CAGBC calls on industry to support government investment in a green recovery

CAGBC Staff on July 16, 2020


Research shows that stimulus spending on green building and progressive policies can contribute $150B to the economy and employ 1.5M people by 2030 while significantly reducing carbon emissions

Ottawa ON – July 16, 2020 – Today, Canada Green Building Council launched a new initiative designed to rally support for a green recovery that includes green building. Industry leaders Real Property Association of Canada (REALPAC), Canadian Urban InstituteRoyal Architectural Institute of Canada, and more have lent their support to encourage government decision-makers to direct stimulus spending toward green building initiatives.

According to CAGBC research, Canada’s green building sector already contributes $47.9B to the GDP and employs almost half a million people. As part of a new report coming this fall, a government stimulus package that prioritizes green building combined with progressive policy leadership can contribute almost $150B to the GDP and 1.5 million direct green building jobs by 2030.

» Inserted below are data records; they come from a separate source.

-- ==== Sys2Proof/Machine/Contexts.lean ====
section
/-! DEFINITION. Contexts in time: who runs (R341, R342), the carry lists, switch-out (R350, R352) and switch-in (R340, R353, R361, R445). -/

namespace Sys2Proof.Machine

/-! ### Who runs (R341) -/

/-- The queues of a context. -/
def Mach.ctxQueues (m : Mach) (ctx : Nat) : List HwQueue := (m.queues.filter fun (_, h) => h.owner == ctx).map (·.2)

/-- A queue that holds an accepted packet that has not completed. -/
def HwQueue.busy (h : HwQueue) : Bool := h.completed < h.accepted || !h.active.isEmpty

/-- Fields of CTL, IMG and word 25 of a context record (R338, R339). -/
def Ctx.place (c : Ctx) : List Nat := (List.range 8).filter fun d => (c.word 0).getLsbD (48 + d)
def Ctx.carryBlk (c : Ctx) : Nat := fieldOf (c.word 25) 0 32
def Ctx.imgValid (c : Ctx) : Bool := (c.word 24).getLsbD 63
def Ctx.imgBank (c : Ctx) : Nat := fieldOf (c.word 24) 62 1
def Ctx.imgDies (c : Ctx) : Nat := ((List.range 8).filter fun d => (c.word 24).getLsbD (48 + d)).length

/-- The cores of a die that a context may use. -/
def Mach.dieCores (m : Mach) (die : Nat) : List Nat := (List.range m.logCores).map fun l => coreNo die l

/-- Whether a core holds an entry. -/
def Core.holdsEntry (k : Core) : Bool :=
  !k.deque.isEmpty || k.overflow != 0 || k.hand.isSome || !k.pushing.isEmpty || (match k.reply with
    | some (some _) => true
    | _ => false)

/-- Whether the image of a context holds a task, an entry, a frame or a spawn-queue record (R341). -/
def Mach.imageBusy (m : Mach) (ctx : Nat) (c : Ctx) : Bool :=
  (m.tasks.any fun (_, t) => t.ctx == ctx && !t.onComplex) || !c.framesUsed.isEmpty ||
  (m.spawnqs.any fun (_, q) => q.ctx == ctx && !q.present.isEmpty) ||
  (c.carry.any fun (_, l) => !l.isEmpty) ||
  if c.resident then
    c.dies.any fun d => m.inboxCount d ctx != 0 || (m.dieCores d).any fun k => (m.core k).holdsEntry
  else c.imgValid && (List.range c.imgDies).any fun d => fieldOf (c.word (16 + d)) 0 32 != 0

/-- A context is runnable (R341). -/
def Mach.runnable (m : Mach) (ctx : Nat) (c : Ctx) : Bool := (m.ctxQueues ctx).any HwQueue.busy || m.imageBusy ctx c

/-- A context's priority (R341). -/
def Mach.ctxPrio (m : Mach) (ctx : Nat) : Nat := ((m.ctxQueues ctx).filter HwQueue.busy).foldl (fun p h => max p h.prio) 0

/-- A context's slice in ck (R341). -/
def Mach.ctxSlice (m : Mach) (ctx : Nat) : Nat :=
  let busy := (m.ctxQueues ctx).filter HwQueue.busy
  match (busy.find? fun h => h.prio == m.ctxPrio ctx).or (m.ctxQueues ctx).head? with
  | some h => h.slice
  | none => 4096

/-- Whether a context that is not resident competes for dies of another's placement (R342). -/
def Mach.wants (m : Mach) (x : Nat) (cx : Ctx) (dies : List Nat) : Bool :=
  !cx.resident && !cx.faulted && m.runnable x cx && cx.place.any fun d => dies.contains d

/-- The contexts of higher priority that need a die of a resident one (R342). -/
def Mach.outranked (m : Mach) (ctx : Nat) (c : Ctx) : List Nat :=
  (m.ctxs.filter fun (x, cx) => m.wants x cx c.dies && m.ctxPrio ctx < m.ctxPrio x).map (·.1)
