-- ==== Sys2Proof/Machine/Collect.lean ====
section
/-! DEFINITION. Collectives (R307, R392 to R397). The layouts of COLL_PARAM and COLL_DATA are those of DESIGN CHOICE, log 18. -/

namespace Sys2Proof.Machine

/-! ### Groups and parameters (R392, R393) -/

/-- A group as firmware defines it: its context, world, the rank of this device, and the device of each rank. -/
structure Group where
  ctx : Nat
  world : Bool
  rank : Nat
  devs : List Nat
deriving DecidableEq, Repr

/-- Group n; its fields are held as context, world, N, rank, and the devices. -/
def Mach.group (m : Mach) (n : Nat) : Option Group := (tabGet m.groups n).bind fun l =>
  let k := l.getD 2 0
  if k < 2 || 4096 < k then none else some ⟨l.getD 0 0, l.getD 1 0 == 1, l.getD 3 0, (l.drop 4).take k⟩

/-- Fields of words 4 and 7 (R393). -/
def collSeq (w : Word) : Nat := fieldOf w 48 16
def collGroup (w : Word) : Nat := fieldOf w 40 8
def collRoot (w : Word) : Nat := fieldOf w 28 12
def collType (w : Word) : Ty := tyOf (w.extractLsb' 11 5)
def collRop (w : Word) : Nat := fieldOf w 8 3
def collOp (w : Word) : Nat := fieldOf w 0 4
def collSize (w : Word) : Nat := accessSize (collType w)

/-- Bytes of a block. -/
def collBlock (w4 w7 : Word) : Nat := fieldOf w7 0 40 * collSize w4

/-- Blocks of the source of a rank, and of its destination (R394). -/
def collSources (w4 : Word) (n rank : Nat) : Nat := match collOp w4 with
  | 1 => n
  | 4 => n
  | 3 => if rank == collRoot w4 then 1 else 0
  | _ => 1
def collDests (w4 : Word) (n : Nat) : Nat := if collOp w4 == 2 || collOp w4 == 4 then n else 1

/-- Reserved values in the body of a packet (R332, R393). -/
def collReserved (w4 w7 : Word) : Bool :=
  fieldOf w4 16 12 != 0 || fieldOf w4 4 4 != 0 || 4 < collOp w4 || 2 < collRop w4 || (collOp w4 != 3 && collRoot w4 != 0) || fieldOf w7 40 24 != 0 ||
  fieldOf w7 0 40 == 0 || !([Ty.f32, .bf16, .f16, .s32, .z32].contains (collType w4)) || collBlock w4 w7 % 32 != 0

/-! ### Combining (R395) -/

/-- The format of a floating-point TYPE of a collective. -/
def collFormat : Ty → Option Fmt
  | .f32 => some fmtF32
  | .bf16 => some fmtBF16
  | .f16 => some fmtF16
  | _ => none

/-- One combination, rounded with `.rne` in TYPE. -/
def collCombine (ty : Ty) (rop : Nat) (a b : Nat) : Nat := match collFormat ty with
  | some f => if rop == 0 then floatOp f .add .rne 0 false a b 0 else minMax f (rop == 2) a b
  | none => (combine rop ty .rne (BitVec.ofNat 32 a) (BitVec.ofNat 32 b)).toNat

/-- The identity of R58 in TYPE. -/
def collIdentity (ty : Ty) (rop : Nat) : Nat := match ty, rop with
  | .bf16, 0 => 0x8000
  | .bf16, 1 => 0x7F80
  | .bf16, _ => 0xFF80
  | .f16, 0 => 0x8000
  | .f16, 1 => 0x7C00
  | .f16, _ => 0xFC00
  | t, r => (identityOf r t).toNat

/-- One level of the tree. -/
def collLevel (ty : Ty) (rop : Nat) : List Nat → List Nat
  | a :: b :: rest => collCombine ty rop a b :: collLevel ty rop rest
  | l => l

/-- The tree over 2^n leaves. -/
def collTree (ty : Ty) (rop : Nat) : Nat → List Nat → Nat
  | 0, l => l.headD 0
  | n + 1, l => collTree ty rop n (collLevel ty rop l)

/-- ⌈log2 n⌉. -/
def collDepth (n : Nat) : Nat := ((List.range 13).find? fun k => n ≤ 2 ^ k).getD 12

/-- The reduction of the ranks' values. -/
def collReduce (ty : Ty) (rop : Nat) (xs : List Nat) : Nat :=
  let d := collDepth xs.length
  collTree ty rop d (xs ++ List.replicate (2 ^ d - xs.length) (collIdentity ty rop))

/-! ### What has arrived -/

/-- n bytes of a rank's block from an offset, once they are here. -/
def Collective.bytes (c : Collective) (rank off n : Nat) : Option (List (Byte × Bool)) :=
  (c.blocks.find? fun (r, o, bs) => r == rank && o ≤ off && off + n ≤ o + bs.length).map fun (_, o, bs) => (bs.drop (off - o)).take n

/-- One reduced element at an offset of a block. -/
def Collective.element (c : Collective) (w4 : Word) (n off : Nat) : Option (List (Byte × Bool)) :=
  let size := collSize w4
  let xs := (List.range n).filterMap fun r => c.bytes r off size
  if xs.length != n then none
  else
    let v := collReduce (collType w4) (collRop w4) (xs.map fun x => ofBytes (x.map (·.1)))
    some ((toBytes size v).map fun b => (b, xs.any fun x => x.any (·.2)))
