/-- TRAP (R172) raises USER; TRET (R173) goes on at xepc and releases every held split; SIGCHK (R170) with nothing to report clears xsig
and goes on, and otherwise writes a SIGMIS record and traps with xsig cleared; HALT (R178) waits. -/
def Obligations.TrapAndSignatureInstructions : Prop :=
  (∀ (s : State) (p : Issuer) (x : FC), s.issuer (.trap x) = some p →
    exec (.trap x) s = .next (s.trappedOn p (.trap x) ⟨0x0E, x.lo.setWidth 64, 0, 0, some (epcOf (p.x.clause + 64) 1)⟩)) ∧
  (∀ (s : State) (p : Issuer) (x : FC), s.issuer (.tret x) = some p →
    exec (.tret x) s = .next { s with grants := s.grants.tail, m := (s.m.setTask p.tid ((p.marked (.tret x)).setSplit p.e
      (some ({ p.x with xsig := p.sig (.tret x) }.goto (BitVec.ofNat 64 (p.t.xepc.toNat % 2 ^ 48 / 64 * 64))
        (if fieldOf p.t.xepc 3 3 == 0 then 1 else fieldOf p.t.xepc 3 3) (s.m.clk + 2))))).releaseHeld p.tid }) ∧
  (∀ (s : State) (p : Issuer) (x : FC), s.issuer (.sigchk x) = some p →
    let i := Instr.sigchk x
    let mis := (if p.x.xsig = x.lo then 0 else 1) +
      (if p.x.pxact = p.x.xact ∧ (∀ j ∈ List.range 8, p.t.join j = p.t.pjoin j) then 0 else 2)
    let syn := BitVec.ofNat 64 (2 ^ 32 * p.x.xsig.toNat + mis)
    let cleared := (p.marked i).setSplit p.e (some { p.here with xsig := 0 })
    exec i s = .next (
      if mis = 0 then s.movedOn p i fun t => t.setSplit p.e
        (some ({ p.here with xsig := 0 }.advance s.m.clk (slotsOf i) (headerNslot (headerAt s.m p.x))))
      else { s with grants := s.grants.tail, m := (sigmisRecord (s.m.setTask p.tid cleared) p.t (epcOf p.x.clause p.x.slot) syn).takeTrap p.tid p.e ⟨9, syn, 0, 2, none⟩ })) ∧
  (∀ (s : State) (p : Issuer) (x : FS), s.issuer (.sigrd x) = some p →
    exec (.sigrd x) s = .next (s.issued p (.sigrd x) fun t => t.writeU x.d.toNat
      ⟨(if x.sub == 0 then p.x.xsig else p.x.pxact).setWidth 64, false, false⟩)) ∧
  (∀ (s : State) (p : Issuer) (x : FC), s.issuer (.halt x) = some p →
    exec (.halt x) s = .next (s.movedOn p (.halt x) fun t => t.setSplit p.e (some { p.here with
      xsig := p.sig (.halt x),
      wait := some ⟨false, .halt x, true, .halt (if x.lo == 0 then none else some (s.m.clk + 256 * x.lo.toNat)), s.m.clk, false, p.x.found, p.k,
        p.t.snap, p.x.xsig⟩ })))

/-- SRD reads a special register as it stands, unpoisoned (R174), by the index of R36; SWR writes what R175 keeps of an unpoisoned sA: in user mode xclk and xsig trap PRIV, in
supervisor mode the new count is held from the next ck and xsig is that of the issuing split. -/
def Obligations.SpecialRegisters : Prop :=
  (∀ (s : State) (p : Issuer) (x : FVI), s.issuer (.srd x) = some p →
    exec (.srd x) s = .next (s.issued p (.srd x) fun t => t.writeU x.d.toNat ⟨specialReg s.m p.t p.x (xregIdx x), false, false⟩)) ∧
  (∀ (s : State) (p : Issuer) (x : FVI), s.issuer (.srdVector x) = some p →
    exec (.srdVector x) s = .next (s.issued p (.srdVector x) fun t => t.writeVec x.d.toNat (opWidth x.ty) p.k
      (if xregIdx x = 3 then lanes32.map fun l => (l, false)
       else List.replicate 32 ((specialReg s.m p.t p.x (xregIdx x)).toNat % 2 ^ opWidth x.ty, false)))) ∧
  (∀ (s : State) (p : Issuer) (x : FVI), s.issuer (.swr x) = some p →
    let i := Instr.swr x
    let a := p.t.uniOpnd 1 x.a.toNat 64
    let v := BitVec.ofNat 64 a.1
    a.2 = false →
    exec i s = .next (
      if xregIdx x = 0x07 ∨ xregIdx x = 0x12 then
        if p.t.supervisor = false then s.trappedOn p i (mkTrap 2 p.x.xact 0x02 (xregIdx x) 0 0)
        else if xregIdx x = 0x07 then s.issuedOn { s.m with xclkNext := some v } p i id
        else s.movedOn p i fun t => t.setSplit p.e
          (some ({ p.here with xsig := v.setWidth 32 }.advance s.m.clk (slotsOf i) (headerNslot (headerAt s.m p.x))))
      else s.issued p i fun t => match xregIdx x with
        | 0x0B => { t with xtagB := v.toNat % 8 }
        | 0x0C => { t with xepc := BitVec.ofNat 64 (v.toNat % 2 ^ 48 / 8 * 8) }
        | 0x0D => { t with xcause := v &&& 0xFF }
        | 0x0E => { t with xsyn := v }
        | 0x0F => { t with xaddr := v }
        | 0x10 => { t with xunit := v &&& 0xFFFF }
        | 0x11 => { t with xhnd := BitVec.ofNat 64 (v.toNat / 64 * 64) }
        | _ => t))

/-- PTEST (R165), PCLR (R166), PSEL (R167) and, in supervisor mode, PINJ (R168), for the four classes of a. -/
def Obligations.PoisonInstructions : Prop :=
  (∀ (s : State) (p : Issuer) (x : FV3), s.issuer (.ptest x) = some p →
    exec (.ptest x) s = .next (s.issued p (.ptest x) fun t => t.writeP x.d.toNat p.k ⟨match x.ka with
      | .vec => lanesPoi (p.t.vecOpnd 1 x.a.toNat (opWidth x.ty))
      | .uni => if (p.t.uniOpnd 1 x.a.toNat (opWidth x.ty)).2 then 0xFFFFFFFF else 0
      | .imm => (p.t.readP 1 x.a.toNat).poi
      | .rsv => (p.t.readA 1 x.a.toNat).poi.getD x.c.toNat 0, 0⟩)) ∧
  (∀ row ∈ [(Instr.pclr, false, (0 : Mask)), (Instr.pinj, true, 0xFFFFFFFF)],
    ∀ (s : State) (p : Issuer) (x : FV3), s.issuer (row.1 x) = some p →
    exec (row.1 x) s = .next (s.issued p (row.1 x) fun t => match x.ka with
      | .vec => t.writeVec x.d.toNat (opWidth x.ty) p.k ((p.t.vecOpnd 1 x.a.toNat (opWidth x.ty)).map fun a => (a.1, row.2.1))
      | .uni => t.writeU x.d.toNat ⟨BitVec.ofNat 64 (p.t.uniOpnd 1 x.a.toNat (opWidth x.ty)).1, row.2.1, row.2.1⟩
      | .imm => t.writeP x.d.toNat p.k ⟨(p.t.readP 1 x.a.toNat).v, row.2.2⟩
      | .rsv => t.writeA x.d.toNat allEls ⟨(p.t.readA 1 x.a.toNat).rows, List.replicate 32 row.2.2⟩)) ∧
  (∀ (s : State) (p : Issuer) (x : FV3), s.issuer (.psel x) = some p →
    let n := opWidth x.ty
    let b := p.t.opnd 2 x.kb x.b n x.ty
    exec (.psel x) s = .next (s.issued p (.psel x) fun t => match x.ka with
      | .vec => t.writeVec x.d.toNat n p.k ((p.t.vecOpnd 1 x.a.toNat n).zipWith (fun a b => if a.2 then b else (a.1, false)) b)
      | .uni => if (p.t.uniOpnd 1 x.a.toNat n).2 then t.writeU x.d.toNat ⟨BitVec.ofNat 64 (laneAt b 0).1, (laneAt b 0).2, (laneAt b 0).2⟩
          else t.writeU x.d.toNat ⟨BitVec.ofNat 64 (p.t.uniOpnd 1 x.a.toNat n).1, false, false⟩
      | .imm => t
      | .rsv =>
          let a := p.t.readA 1 x.a.toNat
          t.writeA x.d.toNat allEls
            ⟨lanes32.map fun r => lanes32.map fun c =>
               if (a.poi.getD r 0).getLsbD c then BitVec.ofNat 32 (laneAt b 0).1 else at32 (a.rows.getD r []) c,
             a.poi.map fun k => if (laneAt b 0).2 then k else 0⟩))

end

namespace Sys2Proof.Machine

/-! ### Accesses to global memory (R144 to R152, R156, R159, R216, R226) -/

/-- The addresses of an instruction pass translation for a use, permission and world, the host has refused none, and their regions and
pages accept it (R145, R185, R357, R372, R387): from the machine m, the elements and the machine after the lookups. -/
def Found (m : Mach) (p : Issuer) (use : Use) (uni : Bool) (accepts : Accepts) (els : List (Nat × Nat)) (es : List Elt) (m' : Mach) : Prop :=
  m.xlateAll p.t.core p.t.ctx use p.x.found els = (⟨es, [], none⟩, m') ∧
  (∀ e ∈ es, uni = true ∨ p.k.getLsbD e.lane = true) ∧ refusedFails p.x.found es = [] ∧
  (∀ e ∈ es, accepts (regionOf e.pa) e.attr = true ∧ (use = .store → regionOf e.pa = .loc → m'.sealed e.pa = false))

/-- The elements lie at places that can be reached at once: no page need be fetched, no earlier access of the task to the same bytes
holds them back, and the host's pages are known (R145, R367, R372, R387). -/
def Spotted (m : Mach) (p : Issuer) (write : Bool) (es : List Elt) (ss : List (Elt × Spot)) (m' : Mach) : Prop :=
  ∃ m1 : Mach, es.foldl (fun (acc : List (Elt × Spot) × Mach) e => (acc.1 ++ [(e, (acc.2.spot p.t.ctx e write).1)], (acc.2.spot p.t.ctx e write).2)) ([], m) = (ss, m1) ∧
  m' = m1.usedAway es ∧ m'.heldBack p.tid ss write = false ∧
  ∀ x ∈ ss, x.2 ≠ .wait ∧ ∀ pa, x.2 = .host pa → (m'.ats.find? fun a => a.1 == hostPage pa).isSome = true

/-- Every element of an access is found and at a place, and its data stays in the poison domain (R146): from the machine m, the elements
at their places and the machine after the lookups. -/
def Reached (m : Mach) (p : Issuer) (P : Plan) (accepts : Accepts) (els : List (Nat × Nat)) (ss : List (Elt × Spot)) (m' : Mach) : Prop :=
  ∃ (es : List Elt) (m1 : Mach),
    Found m p (if P.write then .store else .load) P.uni accepts els es m1 ∧ Spotted m1 p P.write es ss m' ∧
    m'.task p.tid = m.task p.tid ∧ m'.clk = m.clk ∧
    ∀ x ∈ ss, (P.uni = true ∨ p.k.getLsbD x.1.lane = true) ∧
      (P.poisoned x.1.lane = true → m'.leaves x.1 x.2 = false)

/-- The bytes that an access of plan P with elements at places ss stores to. -/
def Plan.stored (P : Plan) (ss : List (Elt × Spot)) : List (Place × Nat) :=
  if P.write then (locals ss).map (fun x => (Place.mem x.2, P.size)) ++
    (remotes ss).flatMap fun g => g.2.map fun x => (Place.away g.1.1 x.2 g.1.2.2, P.size)
  else []

/-- Whether plan P is made at home slices (R291, R156): an ordered access or an atomic at `.die` or wider, or a store in the window of a
release FENCE. -/
def Plan.atHome (P : Plan) (p : Issuer) (ss : List (Elt × Spot)) : Bool :=
  (P.records && !ss.isEmpty && p.t.window.isSome) || (2 ≤ scopeNat P.scope && (P.ord != .rlx || P.atomic))

/-- The rest of the order of R145 and R148 lets the access go on at once: no copy of the task stands before it, a release finds all that
it must, a commit point no counted store (R150, R344), an acquire has local lines only and no record refuses it, and no line is held
dirty elsewhere. -/
def Clear (m : Mach) (p : Issuer) (ι : Iss) (P : Plan) (ss : List (Elt × Spot)) : Prop :=
  let remoteOnly := (locals ss).isEmpty && !(remotes ss).isEmpty && scopeNat P.scope ≤ 3
  m.copiesAt p.tid (P.stored ss) = [] ∧ m.keptOf ι = [] ∧
  (releases P.ord P.scope = true → m.performed p.tid remoteOnly = true) ∧
  ((commitPoint ι.ins || (P.write && !(remotes ss).isEmpty)) = true → (releases P.ord P.scope && remoteOnly) = false → m.countedLeft p.tid = false) ∧
  (acquires P.ord P.scope = true → remotes ss = [] ∧ m.scopeFails p.t.core (locals ss) = []) ∧
  (if acquires P.ord P.scope then m.acquireLines p.t.core P.scope (locals ss) else m).raceFails p.t.core P.write (P.atHome p ss) (locals ss) = []

/-- The machine after such an access: the actions of an acquire (R293), of a release (R292), the elements made in memory in their
order, the requests sent for those that are not local, and the operation left outstanding with the values that have been loaded: its
flag rises, and its destination is written when it completes (R72, R73). -/
def Plan.effect (P : Plan) (m : Mach) (p : Issuer) (ι : Iss) (ss : List (Elt × Spot)) : Mach :=
  let c := p.t.core
  let acq := acquires P.ord P.scope
  let rel := releases P.ord P.scope
  let window := if P.records && !ss.isEmpty then p.t.window else none
  let scope := match window with
    | some w => widerScope P.scope w
    | none => P.scope
  let ord := if window.isNone then P.ord else if P.ord = .rlx then .rel else if P.ord = .acq then .ar else P.ord
  let m := if acq then m.acquireLines c P.scope (locals ss) else m
  let m := if rel then m.bump c P.scope else m
  let record := if rel then some (m.recordOf c scope) else window.map fun w => m.recordOf c w
  let (made, m) := m.makeLocal c P (P.atHome p ss) record (locals ss)
  let (op, m) := m.fresh
  let (answers, m) := m.sendParts ι op P ord scope (remotes ss) ss
  let o := match P.dest with
    | some d => ss.foldl (fun (o : PendOp) x => match x.2 with
        | .chip _ => o.land (d x.1) x.1.lane (chipDatum p.t P.size x.1)
        | _ => o) (made.foldl (fun (o : PendOp) x => o.land (d x.1) x.1.lane x.2.1) (mkOp p.t op P.flag P.dests answers))
    | none => mkOp p.t op P.flag P.dests answers
  m.modTask p.tid fun t =>
    let t := if P.write && ss.any (fun x => !(x.2 matches .here _ | .host _ | .chip _)) then { t with committed := true } else t
    let t := if window.isSome then { t with window := none } else t
    let t := if acq then t.unsee else if P.ord == .rlx then made.foldl (fun (t : Task) x => t.see x.2.2) t else t
    t.startOp o

/-- Instruction c, an access of plan P by lanes, completes: wherever no address is poisoned or misaligned, every element is reached and
nothing holds the access back. -/
def AccessCompletes (c : FM → Instr) (plan : Iss → FM → Plan) (accepts : FM → Accepts) : Prop :=
  ∀ (s : State) (p : Issuer) (x : FM) (ss : List (Elt × Spot)) (m : Mach), s.issuer (c x) = some p →
    let ι := p.iss s.m (c x)
    let P := plan ι x
    let addrs := p.t.addrLanes x
    flagFull p.t P.flag = false →
    (if P.uni || x.ak then (laneAt addrs 0).2 = false else lanesPoi addrs &&& p.k = 0) →
    (∀ a ∈ ι.elements P.uni addrs, a.2 % P.size = 0) →
    Reached (s.entered p (c x)) p P (accepts x) (ι.elements P.uni addrs) ss m →
    Clear m p ι P ss →
    exec (c x) s = .next (s.leaves (P.effect m p ι ss) p (c x))

/-- The same of an instruction that moves a block of memory at an address in sA in parts of 32 bytes; ordered pages take no such store (R390). -/
def BlockCompletes (c : FM → Instr) (applies : FM → Prop) (plan : Iss → FM → Plan) (align parts : Nat) : Prop :=
  ∀ (s : State) (p : Issuer) (x : FM) (ss : List (Elt × Spot)) (m : Mach), s.issuer (c x) = some p → applies x →
    let ι := p.iss s.m (c x)
    let P := { plan ι x with uni := true }
    let a := p.t.uniOpnd 1 x.a.toNat 64
    flagFull p.t P.flag = false → a.2 = false → a.1 % align = 0 →
    Reached (s.entered p (c x)) p P (fun _ attr => !P.write || attr != 2) ((List.range parts).map fun i => (i, wrapBits 64 ((a.1 + 32 * i : Nat) : Int))) ss m →
    Clear m p ι P ss →
    exec (c x) s = .next (s.leaves (P.effect m p ι ss) p (c x))

/-- The destination of an M word as a whole. -/
def wholeDest (x : FM) : Dest := if x.dk then .uni x.d.toNat x.ty else .vec x.d.toNat x.ty

end Sys2Proof.Machine

section

open Sys2Proof Sys2Proof.Machine

/-- LD, ST (R152), ATOM (R156) and RED (R159) complete as accesses: the new memory, records and outstanding operation are those of their
plans. The bytes of a load are read when it issues, and a FENCE window's old or new value is a free choice (DESIGN CHOICE, logs 4 and 5). -/
def Obligations.GlobalAccessesComplete : Prop :=
  AccessCompletes .ld (fun ι x => loadPlan ι x (accessSize x.ty) (fun _ => wholeDest x) [wholeDest x] x.ord x.scope) (fun _ _ _ => true) ∧
  AccessCompletes .st (fun ι x => storePlan ι x (accessSize x.ty) x.ty (ι.t.datum x 0 x.d) x.ord x.scope) (fun _ _ _ => true) ∧
  AccessCompletes .atom (fun ι x => atomPlan ι x false) acceptAtomic ∧
  AccessCompletes .red (fun ι x => atomPlan ι x true) acceptAtomic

“We firmly believe that investments in green building will not only help to reignite Canada’s economy, but provide opportunities that no other sector can offer,” said Thomas Mueller, President, and CEO of CAGBC. “Green buildings offer an immediate financial return on investment as they are less expensive to operate and are healthier for occupants. Even better, they will benefit Canadians for years to come by driving sectoral innovation and creating skilled jobs, all while reducing the carbon impact from buildings.”

Following an unprecedented global health crisis, Canada is presented with the challenge of reigniting a stalled economy. Like the 2008 recession, governments are likely to turn to economic pillars such as construction and infrastructure to create urgently needed jobs.

Such a massive investment will have far-reaching impacts for Canadians well into the future. But as Canada battles this pandemic and its economic fallout, the government must not overlook the opportunity to achieve its commitment of net zero emission by 2050.

“In these difficult times, it is easy to lose sight of other challenges we face right now,” said Mueller. “Canada has less than ten years to reach its 2030 targets on carbon reduction. Without targeted action today, future generations will suffer from significant environmental, economic, and social disruptions that will outpace the impact of COVID-19.”